Total leverage in the Pakistan Stock Exchange (PSX) climbed to Rs82.32 billion marking a week-on-week increase of Rs4.51 billion from Rs77.81 billion on August 21, according to data released by Topline Securities on August 26, 2025 .
The rise pushed leverage to 0.46 percent of market capitalization and 1.62 percent of free-float capitalization. Over the past 52 weeks, leverage levels have ranged between Rs34.59 billion and Rs80.80 billion.
Futures contracts dominated leverage activity, with total future open interest recorded at Rs49.93 billion. OGDCL’s August contract led the pack with Rs4.63 billion in open interest, followed by PSO (Rs3.35 billion), NBP (Rs2.66 billion), PPL (Rs2.05 billion), and TRG (Rs1.62 billion).
Meanwhile, in the Margin Trading System (MTS), leverage stood at Rs17.73 billion. OGDCL was the most active with Rs1.67 billion, followed by PSO (Rs1.60 billion), NBP (Rs1.36 billion), HBL (Rs1.05 billion), and PPL (Rs854 million).
Margin Financing System (MFS) contracts totaled Rs14.66 billion, with SSGC (Rs725 million), MLCF (Rs548 million), PSO (Rs546 million), IGIHL (Rs484 million), and GAL (Rs400 million) among the top leveraged stocks.

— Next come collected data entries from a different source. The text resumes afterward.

theorem Ends.pushAns (h : Ends s t) : t.pushAns = .ok ∨ t.pushAns = .error 2 3 ∧ errEnc t.err = true := by
  cases h with
  | internal => exact .inr ⟨rfl, (raiseEncodingError_from _ _ s).1⟩
  | handoff => exact .inl rfl

/-- Of all effects only a hand-over ends an encode with the push answered OK. -/
theorem Effect.handoff_of_ok (h : Effect s i t) (hs : s.seq.phase = .encoding) (ht : t.seq.phase = .idle)
    (hok : t.pushAns = .ok) : i = .handoff ∨ i = .encode := by
  cases h with
  | handoff hi => exact hi
  | work _ hst => exact absurd ht (hst.not_idle hs)
  | encodingError => cases hok
  | reset => cases ht
  | pop => exact absurd (hs.symm.trans ht) (by decide)
  | cfgError hphase | load hphase | accept hphase => exact absurd (hs.symm.trans hphase) (by decide)

/-- What each effect does to the phase (R226). -/
theorem Effect.phase_cases (h : Effect s i t) :
    t.seq.phase = s.seq.phase ∨ (i = .reset ∧ t.seq.phase = .reset) ∨
      (i = .cfgLoad ∧ s.seq.phase = .reset ∧ (t.seq.phase = .cfgerr ∨ t.seq.phase = .idle)) ∨
      ((∃ p, i = .pduAccept p) ∧ s.seq.phase = .idle ∧ t.seq = ⟨.encoding, .e1⟩) ∨
      (s.seq.phase = .encoding ∧ t.seq.phase = .idle) := by
  cases h with
  | work _ hst => exact .inl hst.phase
  | pop => exact .inl rfl
  | reset => exact .inr (.inl ⟨rfl, rfl⟩)
  | cfgError hphase => exact .inr (.inr (.inl ⟨rfl, hphase, .inl rfl⟩))
  | load hphase => exact .inr (.inr (.inl ⟨rfl, hphase, .inr rfl⟩))
  | accept hphase => exact .inr (.inr (.inr (.inl ⟨⟨_, rfl⟩, hphase, rfl⟩)))
  | handoff _ hsu hphase => exact .inr (.inr (.inr (.inr ⟨hsu.phase ▸ hphase, rfl⟩)))
  | encodingError _ hsu _ hphase =>
    rw [State.configured, hsu.phase, Bool.or_eq_true, beq_iff_eq, beq_iff_eq] at hphase
    rcases hphase with hidle | henc
    · exact .inl hidle.symm
    · exact .inr (.inr (.inr (.inr ⟨henc, rfl⟩)))

theorem phaseMayGo_self (a : Phase) : phaseMayGo a a = true := by cases a <;> rfl

theorem phaseMayGo_reset (a : Phase) : phaseMayGo a .reset = true := by cases a <;> rfl

theorem Effect.phaseMayGo (h : Effect s i t) : phaseMayGo s.seq.phase t.seq.phase = true := by
  rcases h.phase_cases with ht | ⟨-, ht⟩ | ⟨-, hs, ht | ht⟩ | ⟨-, hs, ht⟩ | ⟨hs, ht⟩
  · rw [ht]
    exact phaseMayGo_self _
  · rw [ht]
    exact phaseMayGo_reset _
  all_goals
    rw [hs, ht]
    rfl

end

/-- Settles O57: `Effect.phase_cases` for the transitions and their events, `encode_ends` for the answer to the push. -/
theorem phaseTransitions : Obligations.PhaseTransitions := by
  intro i s t h
  have heffect := effect_of_exec h
  refine ⟨heffect.phaseMayGo, ?reset, ?toReset, ?fromReset, ?accepts, ?ends, ?pops⟩
  case reset =>
    rintro rfl
    cases h
    rfl
  case toReset =>
    intro ht
    rcases heffect.phase_cases with hst | ⟨hi, -⟩ | ⟨-, hs, -⟩ | ⟨-, -, hst⟩ | ⟨-, hst⟩
    · exact .inr (hst.symm.trans ht)
    · exact .inl hi
    · exact .inr hs
    · simp [hst] at ht
    · simp [hst] at ht
  case fromReset =>
    intro hs ht
    rcases heffect.phase_cases with hst | ⟨-, hst⟩ | ⟨hi, -⟩ | ⟨-, hidle, -⟩ | ⟨henc, -⟩
    · exact absurd (hst.trans hs) ht
    · exact absurd hst ht
    · exact hi
    · simp [hs] at hidle
    · simp [hs] at henc
  case accepts =>
    intro hs ht
    rcases heffect.phase_cases with hst | ⟨-, hst⟩ | ⟨-, hreset, -⟩ | ⟨hi, -, hst⟩ | ⟨henc, -⟩
    · simp [hst, hs] at ht
    · simp [hst] at ht
    · simp [hs] at hreset
    · exact ⟨by rw [hst], hi⟩
    · simp [hs] at henc
  case ends =>
    intro hs ht
    obtain ⟨u, -, hends⟩ := encode_ends h hs ht
    exact hends.pushAns.imp_left fun hok => ⟨hok, heffect.handoff_of_ok hs ht hok⟩
  case pops =>
    rintro rfl
    obtain rfl : t = popped s := next_unique h (execSamplePop_eq s)
    rfl

end Sys2Proof.Proofs

/-! PROOFS. The burst tagger and the hand-off in slot E10 (R220, R223, R230), and the length of the burst (R222). -/

namespace Sys2Proof.Proofs

open Sys2Proof Sys2Proof.Machine Sys2Proof.Spec

/-! ### The tagged samples (R220, R221) -/

theorem tagged_sample (o : Option Tag) (l : List Sample) : (tagged o l).map TaggedSample.sample = l := by
  cases l <;> simp [tagged, Function.comp_def]

/-- The tag stands on the first sample only. -/
theorem tagged_tags (o : Option Tag) (l : List Sample) :
    (tagged o l).map TaggedSample.tag = l.mapIdx fun j _ => if j = 0 then o else none := by
  cases l with
  | nil => rfl
  | cons x l =>
    refine List.ext_getElem (by simp [tagged]) fun j hj hj' => ?_
    cases j <;> simp [tagged]

/-! ### TAG and HANDOFF at their slot -/

section
variable {s : State} {l : List Sample}

/-- INTERNAL carries the number of the slot that SEQ stands at (R245). -/
theorem raiseInternal_at {q : Seq} (hs : s.seq = q) :
    raiseInternal s = raiseEncodingError causeInternal (BitVec.ofNat 8 (slotNum q.slot)) s := by
  rw [raiseInternal, hs]

theorem burstDesc_of_lt (cnt : BitVec 64) (h : l.length < lenLimit) :
    burstDesc cnt l = some ⟨BitVec.ofNat 32 l.length, cnt,
      if l = [] then none else some ⟨true, BitVec.ofNat 32 l.length, cnt⟩⟩ := by
  simp [burstDesc, h]

theorem doTag_raises (hs : s.seq = ⟨.encoding, .e10⟩) (hl : s.sb.s = some l) (hlong : lenLimit ≤ l.length) :
    doTag s = raiseInternal s :=
  slotOp_raise hs (by simp [hl, burstDesc, Nat.not_lt.mpr hlong])

end

/-- Settles O38: below the limit `burstDesc` describes the burst, from the limit on TAG raises INTERNAL in slot E10. -/
theorem tagDescribesTheBurst : Obligations.TagDescribesTheBurst := by
  refine fun s l hs hl => ⟨fun hlt => ?_, fun hlong => ⟨raiseInternal s, ?_, ?_⟩⟩
  · exact congrArg Host.Outcome.next (doTag_eq hs hl (burstDesc_of_lt s.sampleCnt hlt))
  · exact congrArg Host.Outcome.next (doTag_raises hs hl hlong)
  · rw [raiseInternal_at hs]
    exact raiseEncodingError_from causeInternal 10 s

/-- Settles O39: the samples enter OUTQ as `tagged`, and the described length is theirs. -/
theorem handoffMovesTheBurst : Obligations.HandoffMovesTheBurst := by
  intro s l d hs hl hd hlen
  refine ⟨tagged d.tag l, ?_, tagged_sample d.tag l, tagged_tags d.tag l⟩
  have hexec : exec .handoff s = .next (handedOver d l s) :=
    congrArg Host.Outcome.next (doHandoff_eq hs hl hd hlen)
  rw [hexec, handedOver, ← hlen, BitVec.ofNat_toNat]

/-! ### The length invariant (R222) -/

section
variable (g : CfgRegs) (p : List Byte)

theorem bodyLine_plain (h : flagAx25 g.cr0 = false) : bodyLine g p = bodyBits g p := if_neg (by simp [h])

theorem bodyLine_stuffed (h : flagAx25 g.cr0 = true) : bodyLine g p = stuff (bodyBits g p) := if_pos h

theorem stuffedZeros_plain (h : flagAx25 g.cr0 = false) : stuffedZeros g p = 0 := by
  rw [stuffedZeros, bodyLine_plain g p h, Nat.sub_self]

/-- The stuffed zeros are what the body grows by, at most one for five of its bits. -/
theorem bodyLine_length : (bodyLine g p).length = (bodyBits g p).length + stuffedZeros g p ∧
    5 * stuffedZeros g p ≤ (bodyBits g p).length := by
  cases hmode : flagAx25 g.cr0 with
  | false =>
    rw [stuffedZeros_plain g p hmode, bodyLine_plain g p hmode]
    exact ⟨rfl, Nat.zero_le _⟩
  | true =>
    obtain ⟨k, hlen, hk⟩ := (stuff_stuffed (bodyBits g p)).growth
    have hzeros : stuffedZeros g p = k := by
      rw [stuffedZeros, bodyLine_stuffed g p hmode, hlen, Nat.add_sub_cancel_left]
    rw [hzeros, bodyLine_stuffed g p hmode]
    exact ⟨hlen, by omega⟩

/-- The line is empty only where every span of the frame is. -/
theorem lineLenFormula_eq_zero (n k : Nat) :
    lineLenFormula g n k = 0 ↔ g.cr1 = [] ∧ g.cr2 = [] ∧ n = 0 ∧ flagAx25 g.cr0 = false ∧ k = 0 ∧
      flagAppendCrc g.cr0 = false := by
  have hcoef (b : Bool) : (if b then 2 else 1) ≠ 0 := by cases b <;> decide
  simp only [lineLenFormula, Nat.add_eq_zero_iff, Nat.mul_eq_zero, hcoef, false_or, List.length_eq_zero_iff]
  cases flagAx25 g.cr0 <;> cases flagAppendCrc g.cr0 <;> simp [and_assoc]

end

/-- Settles O42: by `lineOf_length` with the zeros that stuffing adds, and the lengths being zero. -/
theorem lengthInvariant : Obligations.LengthInvariant := by
  intro g p
  obtain ⟨hbody, hzeros⟩ := bodyLine_length g p
  have hline := lineOf_length g p hbody
  refine ⟨hline, burstOf_length g p, hzeros, stuffedZeros_plain g p, ?_⟩
  have hsettling : g.cr7.toNat = 0 ↔ g.cr7 = 0#32 := BitVec.toNat_inj (y := 0#32)
  rw [← List.length_eq_zero_iff, burstOf_length, hline, Nat.add_eq_zero_iff, lineLenFormula_eq_zero, hsettling,
    List.length_eq_zero_iff]
  constructor
  · rintro ⟨⟨hpre, hsync, hp, hmode, -, hcrc⟩, hcr7⟩
    exact ⟨hmode, hpre, hsync, hp, hcrc, hcr7⟩
  · rintro ⟨hmode, hpre, hsync, hp, hcrc, hcr7⟩
    exact ⟨⟨hpre, hsync, hp, hmode, stuffedZeros_plain g p hmode, hcrc⟩, hcr7⟩

end Sys2Proof.Proofs

/-! PROOFS. ENCODE whole and step by step (R224, R233): what an encode leaves alone, the operations of the slots as the
core runs them and as ENCODE does, and the burst of the closed form. -/

namespace Sys2Proof.Proofs

open Sys2Proof Sys2Proof.Machine Sys2Proof.Spec

/-! ### What an encode leaves alone -/

/-- What no operation of an encode writes, however it ends: the configuration, the ports and inputs, and the working
registers of the units that CR0 does not invoke. -/
structure Bystanders where
  cfg : CfgRegs
  sampOut : Option TaggedSample
  statOut : Option Status
  cfgPort : CfgValues
  host : List HostMove
  word : Option (List Byte)
  crc : Option (BitVec 16)
  ax25 : Option (BitVec 16 × BitVec 3)
  lfsr : Option (BitVec 9)

def bystanders (s : State) : Bystanders :=
  ⟨s.cfg, s.sampOut, s.statOut, s.cfgPort, s.host, s.word, bif s.appendCrc then none else some s.crc,
    bif s.ax25 then none else some (s.fcs, s.ones), bif s.whitening then none else some s.lfsr⟩

theorem elseEffect_bystanders (k : Slot) (s : State) : bystanders (elseEffect k s) = bystanders s := by
  obtain ⟨c, l, h⟩ := elseEffect_frame k s
  rw [h]
  rfl

theorem completeSlot_bystanders (k : Slot) (s : State) : bystanders (completeSlot k s) = bystanders s := by
  obtain ⟨c, l, h⟩ := completeSlot_frame k s
  rw [h]
  rfl

theorem slotOp_bystanders {k : Slot} {on last : Bool} {f : State → Option State} {s : State}
    (hf : on = true → Yields (fun t => bystanders t = bystanders s) (f s)) :
    bystanders (slotOp k on last f s) = bystanders s := by
  rcases slotOp_cases k on last f s with ⟨-, h⟩ | ⟨-, ⟨-, -, h⟩ | ⟨t, hon, ht, h⟩ | ⟨-, h⟩⟩
  · rw [h]
  · rw [h]
    rfl
  · rw [h, ← hf hon t ht]
    split
    · exact completeSlot_bystanders k t
    · rfl
  · rw [h]
    split
    · rw [completeSlot_bystanders, elseEffect_bystanders]
    · rfl

/-! ### A unit that is invoked may write its registers -/

theorem setCrc_bystanders {s : State} (hon : s.appendCrc = true) (v : BitVec 16) :
    bystanders (setCrc v s) = bystanders s := by
  have hon' : (setCrc v s).appendCrc = true := hon
  simp only [bystanders, hon, hon', cond_true]
  rfl

theorem setFcs_bystanders {s : State} (hon : s.ax25 = true) (v : BitVec 16) :
    bystanders (setFcs v s) = bystanders s := by
  have hon' : (setFcs v s).ax25 = true := hon
  simp only [bystanders, hon, hon', cond_true]
  rfl

theorem setOnes_bystanders {s : State} (hon : s.ax25 = true) (v : BitVec 3) :
    bystanders (setOnes v s) = bystanders s := by
  have hon' : (setOnes v s).ax25 = true := hon
  simp only [bystanders, hon, hon', cond_true]
  rfl

theorem setLfsr_bystanders {s : State} (hon : s.whitening = true) (v : BitVec 9) :
    bystanders (setLfsr v s) = bystanders s := by
  have hon' : (setLfsr v s).whitening = true := hon
  simp only [bystanders, hon, hon', cond_true]
  rfl

/-- No operation of the pipeline writes a bystander. -/
theorem pipeline_bystanders : ∀ f ∈ pipeline, ∀ s, bystanders (f s) = bystanders s := by
  simp only [pipeline, List.forall_mem_cons]
  refine ⟨fun s => slotOp_bystanders fun _ => ?frmPre, fun s => slotOp_bystanders fun _ => ?frmSync,
    fun s => slotOp_bystanders fun hon => ?ax25Encap, fun s => slotOp_bystanders fun _ => ?frmBody,
    fun s => slotOp_bystanders fun hon => ?crc16Append, fun s => slotOp_bystanders fun hon => ?whiten,
    fun s => slotOp_bystanders fun _ => ?ser, fun s => slotOp_bystanders fun hon => ?ax25Stuff,
    fun s => slotOp_bystanders fun _ => ?manch, fun s => slotOp_bystanders fun _ => ?nrz,
    fun s => slotOp_bystanders fun _ => ?settle, fun s => slotOp_bystanders fun _ => ?tag,
    fun s => slotOp_bystanders fun _ => ?handoff, by simp⟩
  case frmPre | frmSync => exact .some rfl
  case ax25Encap => exact .bind fun _ => .bind fun _ => .some (setFcs_bystanders hon _)
  case frmBody => exact .ite (.bind fun _ => .some rfl) (.bind fun _ => .some rfl)
  case crc16Append => exact .bind fun _ => .some (setCrc_bystanders hon _)
  case whiten =>
    exact .bind fun _ => .bind fun _ => .bind fun _ => .bind fun _ => .bind fun _ => .some (setLfsr_bystanders hon _)
  case ser | handoff => exact .bind fun _ => .bind fun _ => .bind fun _ => .some rfl
  case ax25Stuff => exact .bind fun _ => .some (setOnes_bystanders hon _)
  case manch => exact .bind fun _ => .bind fun _ => .bind fun _ => .bind fun _ => .some rfl
  case nrz => exact .bind fun _ => .some rfl
  case settle | tag => exact .bind fun _ => .bind fun _ => .some rfl

/-! ### The operations of a slot -/

/-- The operations of slot `k` in order, enabled or not (R224). -/
def slotStages : Slot → List (State → State)
  | .e0 => []
  | .e1 => [doFrmPre, doFrmSync]
  | .e2 => [doAx25Encap, doFrmBody]
  | .e3 => [doCrc16Append]
  | .e4 => [doWhiten]
  | .e5 => [doSer]
  | .e6 => [doAx25Stuff]
  | .e7 => [doManch]
  | .e8 => [doNrz]
  | .e9 => [doSettle]
  | .e10 => [doTag, doHandoff]
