-- ==== Sys2Proof/Machine/Operands.lean ====
section
/-! DEFINITION. How an operand's byte is read. The one operand form is a variable index used as it is (spec/30_encoding.md
R51, spec/41_machine_cycle.md R79); the only place its byte is widened is the jump offset (spec/44_jump.md R96). -/

namespace Sys2Proof.Machine

/-- `V[i]` of a state, without side effect (R8, R17). -/
def State.var (s : State) (i : Nat) : Byte :=
  s.vars.read i

/-- `zext_8(b)`: the byte as 0..255 (R7). -/
def zext8 (b : Byte) : Int :=
  b.toNat

/-- `sext_8(b)`: `b` if `b < 128`, else `b − 256` (R7, G2). -/
def sext8 (b : Byte) : Int :=
  if b.toNat < 128 then b.toNat else (b.toNat : Int) - 256

/-- `Offset(b)`: signed or unsigned, by the parameter OFFSET_SIGNED (R96, D3, 90_conflicts.md C1, log 3). -/
def offset (signed : Bool) (b : Byte) : Int :=
  if signed then sext8 b else zext8 b

end Sys2Proof.Machine
end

In terms of trading volumes, OGDCL’s August futures saw 17.7 million shares traded, worth Rs4.63 billion. PSO and NBP followed with 8.3 million shares (Rs3.35 billion) and 17.2 million shares (Rs2.66 billion), respectively. PPL’s August contracts added Rs2.05 billion, while TRG contributed Rs1.62 billion.
Looking ahead, September contracts also showed notable positions. NBP’s September futures accounted for Rs1.59 billion in value, OGDCL’s Rs1.22 billion, and PSO’s Rs739 million.
The top 10 leveraged stocks (combined across futures, MTS, and MFS) were OGDCL (Rs7.63 billion), PSO (Rs6.24 billion), NBP (Rs5.70 billion), PPL (Rs3.15 billion), DGKC (Rs2.50 billion), SEARL (Rs2.25 billion), TRG (Rs1.98 billion), LUCK (Rs1.90 billion), SSGC (Rs1.86 billion), and ATRL (Rs1.77 billion).
Market analysts note that the increase in leverage reflects improving investor sentiment and growing risk appetite as key blue-chip stocks attract institutional activity. However, they also caution that leverage expansion must be monitored closely given volatility risks in the broader market.